**Available data**
++++++++++

/-! ### setLists -/

section
variable (s : State) (n : Nat) (l : List SpoolList)
@[simp] theorem setLists_hart : (setLists s n l).hart = s.hart := rfl
@[simp] theorem setLists_others : (setLists s n l).others = s.others := rfl
@[simp] theorem setLists_turn : (setLists s n l).turn = s.turn := rfl
@[simp] theorem setLists_inputs : (setLists s n l).inputs = s.inputs := rfl
@[simp] theorem setLists_ticks : (setLists s n l).ticks = s.ticks := rfl
@[simp] theorem setLists_time : (setLists s n l).time = s.time := rfl
@[simp] theorem setLists_mem : (setLists s n l).mem = s.mem := rfl
@[simp] theorem setLists_bad : (setLists s n l).bad = s.bad := rfl
@[simp] theorem setLists_eccCount : (setLists s n l).eccCount = s.eccCount := rfl
@[simp] theorem setLists_icache : (setLists s n l).icache = s.icache := rfl
@[simp] theorem setLists_dcache : (setLists s n l).dcache = s.dcache := rfl
@[simp] theorem setLists_slices : (setLists s n l).slices = s.slices := rfl
@[simp] theorem setLists_links : (setLists s n l).links = s.links := rfl
@[simp] theorem setLists_watches : (setLists s n l).watches = s.watches := rfl
@[simp] theorem setLists_vamos : (setLists s n l).vamos = s.vamos := rfl
@[simp] theorem setLists_combine : (setLists s n l).combine = s.combine := rfl
@[simp] theorem setLists_barriers : (setLists s n l).barriers = s.barriers := rfl
@[simp] theorem setLists_arrivals : (setLists s n l).arrivals = s.arrivals := rfl
@[simp] theorem setLists_pmc : (setLists s n l).pmc = s.pmc := rfl
@[simp] theorem setLists_tetherUp : (setLists s n l).tetherUp = s.tetherUp := rfl
@[simp] theorem setLists_twinRole : (setLists s n l).twinRole = s.twinRole := rfl
@[simp] theorem setLists_meshHalf : (setLists s n l).meshHalf = s.meshHalf := rfl
@[simp] theorem setLists_fenceReq : (setLists s n l).fenceReq = s.fenceReq := rfl
@[simp] theorem setLists_replays : (setLists s n l).replays = s.replays := rfl
@[simp] theorem setLists_disp : (setLists s n l).disp = s.disp := rfl
@[simp] theorem setLists_tab : (setLists s n l).tab = s.tab := rfl
@[simp] theorem setLists_svc : (setLists s n l).svc = s.svc := rfl
@[simp] theorem setLists_free : (setLists s n l).free = s.free := rfl
@[simp] theorem setLists_eng_late : (setLists s n l).eng.late = s.eng.late := rfl
@[simp] theorem setLists_eng_windows : (setLists s n l).eng.windows = s.eng.windows := rfl
@[simp] theorem setLists_eng_flight : (setLists s n l).eng.flight = s.eng.flight := rfl
@[simp] theorem setLists_eng_serial : (setLists s n l).eng.serial = s.eng.serial := rfl
@[simp] theorem setLists_eng_coding : (setLists s n l).eng.coding = s.eng.coding := rfl
@[simp] theorem setLists_eng_messages : (setLists s n l).eng.messages = s.eng.messages := rfl
@[simp] theorem setLists_eng_bridles : (setLists s n l).eng.bridles = s.eng.bridles := rfl
@[simp] theorem setLists_eng_ports : (setLists s n l).eng.ports = s.eng.ports := rfl
@[simp] theorem setLists_eng_sent : (setLists s n l).eng.sent = s.eng.sent := rfl
end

++++++++++

**Task description**
Transcribe every record exactly.

**Response for this exercise**
/-! ### setLists -/

section
variable (s : State) (n : Nat) (l : List SpoolList)
@[simp] theorem setLists_hart : (setLists s n l).hart = s.hart := rfl
@[simp] theorem setLists_others : (setLists s n l).others = s.others := rfl
@[simp] theorem setLists_turn : (setLists s n l).turn = s.turn := rfl
@[simp] theorem setLists_inputs : (setLists s n l).inputs = s.inputs := rfl
@[simp] theorem setLists_ticks : (setLists s n l).ticks = s.ticks := rfl
@[simp] theorem setLists_time : (setLists s n l).time = s.time := rfl
@[simp] theorem setLists_mem : (setLists s n l).mem = s.mem := rfl
@[simp] theorem setLists_bad : (setLists s n l).bad = s.bad := rfl
@[simp] theorem setLists_eccCount : (setLists s n l).eccCount = s.eccCount := rfl
@[simp] theorem setLists_icache : (setLists s n l).icache = s.icache := rfl
@[simp] theorem setLists_dcache : (setLists s n l).dcache = s.dcache := rfl
@[simp] theorem setLists_slices : (setLists s n l).slices = s.slices := rfl
@[simp] theorem setLists_links : (setLists s n l).links = s.links := rfl
@[simp] theorem setLists_watches : (setLists s n l).watches = s.watches := rfl
@[simp] theorem setLists_vamos : (setLists s n l).vamos = s.vamos := rfl
@[simp] theorem setLists_combine : (setLists s n l).combine = s.combine := rfl
@[simp] theorem setLists_barriers : (setLists s n l).barriers = s.barriers := rfl
@[simp] theorem setLists_arrivals : (setLists s n l).arrivals = s.arrivals := rfl
@[simp] theorem setLists_pmc : (setLists s n l).pmc = s.pmc := rfl
@[simp] theorem setLists_tetherUp : (setLists s n l).tetherUp = s.tetherUp := rfl
@[simp] theorem setLists_twinRole : (setLists s n l).twinRole = s.twinRole := rfl
@[simp] theorem setLists_meshHalf : (setLists s n l).meshHalf = s.meshHalf := rfl
@[simp] theorem setLists_fenceReq : (setLists s n l).fenceReq = s.fenceReq := rfl
@[simp] theorem setLists_replays : (setLists s n l).replays = s.replays := rfl
@[simp] theorem setLists_disp : (setLists s n l).disp = s.disp := rfl
@[simp] theorem setLists_tab : (setLists s n l).tab = s.tab := rfl
@[simp] theorem setLists_svc : (setLists s n l).svc = s.svc := rfl
@[simp] theorem setLists_free : (setLists s n l).free = s.free := rfl
@[simp] theorem setLists_eng_late : (setLists s n l).eng.late = s.eng.late := rfl
@[simp] theorem setLists_eng_windows : (setLists s n l).eng.windows = s.eng.windows := rfl
@[simp] theorem setLists_eng_flight : (setLists s n l).eng.flight = s.eng.flight := rfl
@[simp] theorem setLists_eng_serial : (setLists s n l).eng.serial = s.eng.serial := rfl
@[simp] theorem setLists_eng_coding : (setLists s n l).eng.coding = s.eng.coding := rfl
@[simp] theorem setLists_eng_messages : (setLists s n l).eng.messages = s.eng.messages := rfl
@[simp] theorem setLists_eng_bridles : (setLists s n l).eng.bridles = s.eng.bridles := rfl
@[simp] theorem setLists_eng_ports : (setLists s n l).eng.ports = s.eng.ports := rfl
@[simp] theorem setLists_eng_sent : (setLists s n l).eng.sent = s.eng.sent := rfl
end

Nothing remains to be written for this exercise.